PROVIDED DATA:
- - - - -

/-! ### Trace (R460 to R462) -/

/-- Enters one record for the bundle at `pc`. -/
def noteOne (s : State) (c pc : Nat) (n : Note) : State :=
  s.onTrace c fun t => t.note n.bit (s.mtime % 2 ^ 48) n.kind n.aux pc n.data

/-- The end of the stall, when the bundle at issue has stalled. -/
def noteStallEnd (s : State) (c pc : Nat) : State :=
  match (s.core c).trace.stallAt with
  | none => s
  | some a => (noteOne s c pc ⟨5, 6, 0, min (s.cycle - a) (2 ^ 32 - 1)⟩).onTrace c fun t => { t with stallAt := none }

/-- The bundle begins to stall on the syllable `w`, unless it already does. -/
def noteStallBegin (s : State) (c pc w : Nat) : State :=
  match (s.core c).trace.stallAt with
  | some _ => s
  | none => (noteOne s c pc ⟨5, 5, 0, w >>> 57⟩).onTrace c fun t => { t with stallAt := some s.cycle }

/-- What landed at the bundle at `pc`, as the trace records it (R461). -/
def noteLandings (s : State) (c pc : Nat) (ns : List Note) : State :=
  if !(s.core c).trace.on then s else ns.foldl (fun s n => noteOne s c pc n) s

/-- The records of a bundle that has issued, in the order of R461; then the match of TPC. DEDUCED: log entry 82. -/
def noteIssue (s : State) (c : Nat) (x : Ctx) (cmd : Option Nat) (ns : List Note) : State :=
  if !(s.core c).trace.on then s
  else
    let s := match cmd with
      | some d => noteOne s c x.pc ⟨4, 4, 0, d⟩
      | none => s
    let s := noteLandings s c x.pc ns
    let s := match (s.ctx c).bind Ctx.jump with
      | some a => noteOne s c x.pc ⟨1, 1, 0, a⟩
      | none => s
    (tracePcMatch c s).getD s

/-! ### Issue -/

/-- The points at which `new` has arrived and waits, and `old` has not: the arrivals that an RVAW of a held bundle has sent (R154). -/
def newMarks (old new : Ctx) : List Nat := (List.range 24).filter fun j => (new.rvTask j).mark && !(old.rvTask j).mark

/-- The bundle does not issue: `s` is the machine before it, `f` its fault (R24, R25). -/
def stopIssueAt (s : State) (c : Nat) (x : Ctx) (f : FaultInfo) : State :=
  (s.setCtx c { x with state := .stopped }).raise x.part f

/-- The bundle waits at issue, on the syllable `w`: nothing of it has happened but the arrivals of its RVAW (R32, R154). -/
def holdAt (s : State) (c : Nat) (x : Ctx) (w : Nat) (tried : State) : State :=
  let s := noteStallBegin (s.setCtx c { x with state := .held }) c x.pc w
  match tried.ctx c with
  | some y => (newMarks x y).foldl (fun s j => arrive s c j true) s
  | none => s

/-- The machine as the syllables of a bundle find it: everything due has landed, and the words of the bundle stand in the issue latch. -/
def readied (s : State) (c hdr len : Nat) (x : Ctx) (is : List (Slot × Nat × Instr)) : State :=
  let s := noteStallEnd s c x.pc
  let s := s.onCtx c fun x => { x with state := .run, l3 := hdr.testBit 49 }
  { s with cur := c, blen := len, latch := is.foldl (fun m e => SMap.put 0 m (slotNo e.1) e.2.1) [] }

/-- The bundle at the program counter of core `c` issues, waits, or faults (R14 to R34). A bundle that waits or faults leaves the machine as it was before, so that what is due lands when a bundle issues. -/
def issueBundle (c : Nat) (s : State) : Out :=
  match s.ctx c with
  | none => .next s
  | some x =>
    let (s1, ns) := landDue s c
    match fetch s1 c x with
    | .fault cause detail word slot =>
      .next (stopIssueAt s c x { unit := unitIssue c, kind := 0, cause, tag := 0, pc := x.pc, va := 0, count := 0, detail, job := x.job
                                 syl := word, slot, cycle := s.cycle })
    | .ok hdr len is =>
      match runAll c (actOrder is) ⟨readied s1 c hdr len x is, none, none, none⟩ with
      | .fault f => .fault f
      | .refused r => .refused r
      | .next t =>
        match t.stop with
        | some f => .next (stopIssueAt s c x f)
        | none =>
          match t.held with
          | some w => .next (holdAt s c x w t.s)
          | none => .next (endBundle (noteIssue t.s c x t.note ns) c (x.pc + len))

/-- An empty bundle of a NOPN issues on core `c` (R149): its count falls, and after the last one the NOPN's end is checked against a repeat. What lands then is recorded at the NOPN's address (R460). A NOPN that ends at the top of the scratchpad has left the program counter at 0. -/
def issueNop (c : Nat) (s : State) : State :=
  match s.ctx c with
  | none => s
  | some x =>
    let (s, ns) := landDue s c
    let s := s.onCtx c fun x => { x with ctl := { x.ctl with nopr := x.ctl.nopr - 1 }, state := .run }
    endBundle (noteLandings s c x.lastPc ns) c (if x.pc = 0 then 0x800000 else x.pc)

/-- Something of the context has still to land. -/
def Ctx.flying (x : Ctx) : Bool :=
  !(x.results.isEmpty && x.cellRes.isEmpty && x.msteps.isEmpty && x.tchg.isEmpty && x.stores.isEmpty && x.bypass.isEmpty && x.dphAdv == 0)

/-- The results of an ended task land, one bundle after another, while no bundle issues (R161); the trace records them at its last bundle. DEDUCED: log entry 82. -/
def drainEnded (c : Nat) (s : State) : State :=
  match s.ctx c with
  | none => s
  | some x =>
    if x.flying then
      let (s, ns) := landDue s c
      let s := noteLandings s c x.lastPc ns
      boundaryFault (s.onCtx c fun x => { x with bn := x.bn + 1 }.expire) c
    else s

/-- One issue cycle of core `c`. -/
def issue (c : Nat) (s : State) : Out :=
  match s.ctx c with
  | none => .next s
  | some x =>
    if x.state = .ended then .next (drainEnded c s)
    else if x.state = .run ∨ x.state = .held then (if x.ctl.nopr = 0 then issueBundle c s else .next (issueNop c s))
    else .next s

/-! ### The steps of the opcode table that stand here -/

/-- STALL_END: the bundle that waits at issue on core `c` is tried again, and issues whole where every stall condition is met (R32); in a halt the core stops before it (R34, R400). -/
def execStallEnd (c : Nat) (s : State) : Out :=
  match s.ctx c with
  | none => .next s
  | some x => if x.state = .held ∧ (s.part x.part).halt = none then issueBundle c s else .next s

/-- EMPTY_BUNDLE: a bundle of a header alone issues on the current core (R16). -/
def execEmptyBundle (s : State) : Out :=
  match s.ctx s.cur with
  | none => .next s
  | some x =>
    let (s1, ns) := landDue s s.cur
    .next (endBundle (noteIssue s1 s.cur x none ns) s.cur (x.pc + 8))

/-- RESULT_LANDING on core `c`: the next result that is due lands (R29). -/
def execResultLanding (c : Nat) (s : State) : Out :=
  .next (s.onCtx c fun x => if x.nextResult.isSome then x.landNext else x)

/-- CELL_LANDING on core `c` (R219). -/
def execCellLanding (c : Nat) (s : State) : Out :=
  match s.ctx c with
  | none => .next s
  | some x =>
    let (k, y) := landCell (s.core c) x
    .next (s.setCore c { k with ctx := some y })

/-- RENDEZVOUS_ARRIVAL: the `k`-th arrival on its way to the points of a team that runs performs its release at team scope, after every earlier command of its task, and is counted (R154, R155). The points of a pre-empted team stay as they are (R152). DEDUCED: log entry 48. -/
def rendezvousArrival (p t k : Nat) (s : State) : Option State := do
  let m ← s.team p t
  let a ← m.arrivals[k]?
  let x ← s.ctx a.core
  if m.phase != .running || x.team != t || !x.drained s a.issued then none
  else some (countArrival ((s.released a.core 1).onTeam p t fun m => { m with arrivals := dropAt m.arrivals k }) p t a.point s.mtime)

def execRendezvousArrival (p t k : Nat) (s : State) : Out := engine (rendezvousArrival p t k) s

end Sys2Proof.Machine
end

- - - - -

INSTRUCTIONS TO FOLLOW:
Once the listing above has been read, restate it exactly.

COMPLETED EXERCISE:
/-! ### Trace (R460 to R462) -/

/-- Enters one record for the bundle at `pc`. -/
def noteOne (s : State) (c pc : Nat) (n : Note) : State :=
  s.onTrace c fun t => t.note n.bit (s.mtime % 2 ^ 48) n.kind n.aux pc n.data

/-- The end of the stall, when the bundle at issue has stalled. -/
def noteStallEnd (s : State) (c pc : Nat) : State :=
  match (s.core c).trace.stallAt with
  | none => s
  | some a => (noteOne s c pc ⟨5, 6, 0, min (s.cycle - a) (2 ^ 32 - 1)⟩).onTrace c fun t => { t with stallAt := none }

/-- The bundle begins to stall on the syllable `w`, unless it already does. -/
def noteStallBegin (s : State) (c pc w : Nat) : State :=
  match (s.core c).trace.stallAt with
  | some _ => s
  | none => (noteOne s c pc ⟨5, 5, 0, w >>> 57⟩).onTrace c fun t => { t with stallAt := some s.cycle }

/-- What landed at the bundle at `pc`, as the trace records it (R461). -/
def noteLandings (s : State) (c pc : Nat) (ns : List Note) : State :=
  if !(s.core c).trace.on then s else ns.foldl (fun s n => noteOne s c pc n) s

/-- The records of a bundle that has issued, in the order of R461; then the match of TPC. DEDUCED: log entry 82. -/
def noteIssue (s : State) (c : Nat) (x : Ctx) (cmd : Option Nat) (ns : List Note) : State :=
  if !(s.core c).trace.on then s
  else
    let s := match cmd with
      | some d => noteOne s c x.pc ⟨4, 4, 0, d⟩
      | none => s
    let s := noteLandings s c x.pc ns
    let s := match (s.ctx c).bind Ctx.jump with
      | some a => noteOne s c x.pc ⟨1, 1, 0, a⟩
      | none => s
    (tracePcMatch c s).getD s

/-! ### Issue -/

/-- The points at which `new` has arrived and waits, and `old` has not: the arrivals that an RVAW of a held bundle has sent (R154). -/
def newMarks (old new : Ctx) : List Nat := (List.range 24).filter fun j => (new.rvTask j).mark && !(old.rvTask j).mark

/-- The bundle does not issue: `s` is the machine before it, `f` its fault (R24, R25). -/
def stopIssueAt (s : State) (c : Nat) (x : Ctx) (f : FaultInfo) : State :=
  (s.setCtx c { x with state := .stopped }).raise x.part f

/-- The bundle waits at issue, on the syllable `w`: nothing of it has happened but the arrivals of its RVAW (R32, R154). -/
def holdAt (s : State) (c : Nat) (x : Ctx) (w : Nat) (tried : State) : State :=
  let s := noteStallBegin (s.setCtx c { x with state := .held }) c x.pc w
  match tried.ctx c with
  | some y => (newMarks x y).foldl (fun s j => arrive s c j true) s
  | none => s

/-- The machine as the syllables of a bundle find it: everything due has landed, and the words of the bundle stand in the issue latch. -/
def readied (s : State) (c hdr len : Nat) (x : Ctx) (is : List (Slot × Nat × Instr)) : State :=
  let s := noteStallEnd s c x.pc
  let s := s.onCtx c fun x => { x with state := .run, l3 := hdr.testBit 49 }
  { s with cur := c, blen := len, latch := is.foldl (fun m e => SMap.put 0 m (slotNo e.1) e.2.1) [] }

/-- The bundle at the program counter of core `c` issues, waits, or faults (R14 to R34). A bundle that waits or faults leaves the machine as it was before, so that what is due lands when a bundle issues. -/
def issueBundle (c : Nat) (s : State) : Out :=
  match s.ctx c with
  | none => .next s
  | some x =>
    let (s1, ns) := landDue s c
    match fetch s1 c x with
    | .fault cause detail word slot =>
      .next (stopIssueAt s c x { unit := unitIssue c, kind := 0, cause, tag := 0, pc := x.pc, va := 0, count := 0, detail, job := x.job
                                 syl := word, slot, cycle := s.cycle })
    | .ok hdr len is =>
      match runAll c (actOrder is) ⟨readied s1 c hdr len x is, none, none, none⟩ with
      | .fault f => .fault f
      | .refused r => .refused r
      | .next t =>
        match t.stop with
        | some f => .next (stopIssueAt s c x f)
        | none =>
          match t.held with
          | some w => .next (holdAt s c x w t.s)
          | none => .next (endBundle (noteIssue t.s c x t.note ns) c (x.pc + len))

/-- An empty bundle of a NOPN issues on core `c` (R149): its count falls, and after the last one the NOPN's end is checked against a repeat. What lands then is recorded at the NOPN's address (R460). A NOPN that ends at the top of the scratchpad has left the program counter at 0. -/
def issueNop (c : Nat) (s : State) : State :=
  match s.ctx c with
  | none => s
  | some x =>
    let (s, ns) := landDue s c
    let s := s.onCtx c fun x => { x with ctl := { x.ctl with nopr := x.ctl.nopr - 1 }, state := .run }
    endBundle (noteLandings s c x.lastPc ns) c (if x.pc = 0 then 0x800000 else x.pc)

/-- Something of the context has still to land. -/
def Ctx.flying (x : Ctx) : Bool :=
  !(x.results.isEmpty && x.cellRes.isEmpty && x.msteps.isEmpty && x.tchg.isEmpty && x.stores.isEmpty && x.bypass.isEmpty && x.dphAdv == 0)

/-- The results of an ended task land, one bundle after another, while no bundle issues (R161); the trace records them at its last bundle. DEDUCED: log entry 82. -/
def drainEnded (c : Nat) (s : State) : State :=
  match s.ctx c with
  | none => s
  | some x =>
    if x.flying then
      let (s, ns) := landDue s c
      let s := noteLandings s c x.lastPc ns
      boundaryFault (s.onCtx c fun x => { x with bn := x.bn + 1 }.expire) c
    else s

/-- One issue cycle of core `c`. -/
def issue (c : Nat) (s : State) : Out :=
  match s.ctx c with
  | none => .next s
  | some x =>
    if x.state = .ended then .next (drainEnded c s)
    else if x.state = .run ∨ x.state = .held then (if x.ctl.nopr = 0 then issueBundle c s else .next (issueNop c s))
    else .next s

/-! ### The steps of the opcode table that stand here -/

/-- STALL_END: the bundle that waits at issue on core `c` is tried again, and issues whole where every stall condition is met (R32); in a halt the core stops before it (R34, R400). -/
def execStallEnd (c : Nat) (s : State) : Out :=
  match s.ctx c with
  | none => .next s
  | some x => if x.state = .held ∧ (s.part x.part).halt = none then issueBundle c s else .next s

/-- EMPTY_BUNDLE: a bundle of a header alone issues on the current core (R16). -/
def execEmptyBundle (s : State) : Out :=
  match s.ctx s.cur with
  | none => .next s
  | some x =>
    let (s1, ns) := landDue s s.cur
    .next (endBundle (noteIssue s1 s.cur x none ns) s.cur (x.pc + 8))

/-- RESULT_LANDING on core `c`: the next result that is due lands (R29). -/
def execResultLanding (c : Nat) (s : State) : Out :=
  .next (s.onCtx c fun x => if x.nextResult.isSome then x.landNext else x)

/-- CELL_LANDING on core `c` (R219). -/
def execCellLanding (c : Nat) (s : State) : Out :=
  match s.ctx c with
  | none => .next s
  | some x =>
    let (k, y) := landCell (s.core c) x
    .next (s.setCore c { k with ctx := some y })

/-- RENDEZVOUS_ARRIVAL: the `k`-th arrival on its way to the points of a team that runs performs its release at team scope, after every earlier command of its task, and is counted (R154, R155). The points of a pre-empted team stay as they are (R152). DEDUCED: log entry 48. -/
def rendezvousArrival (p t k : Nat) (s : State) : Option State := do
  let m ← s.team p t
  let a ← m.arrivals[k]?
  let x ← s.ctx a.core
  if m.phase != .running || x.team != t || !x.drained s a.issued then none
  else some (countArrival ((s.released a.core 1).onTeam p t fun m => { m with arrivals := dropAt m.arrivals k }) p t a.point s.mtime)

def execRendezvousArrival (p t k : Nat) (s : State) : Out := engine (rendezvousArrival p t k) s

end Sys2Proof.Machine
end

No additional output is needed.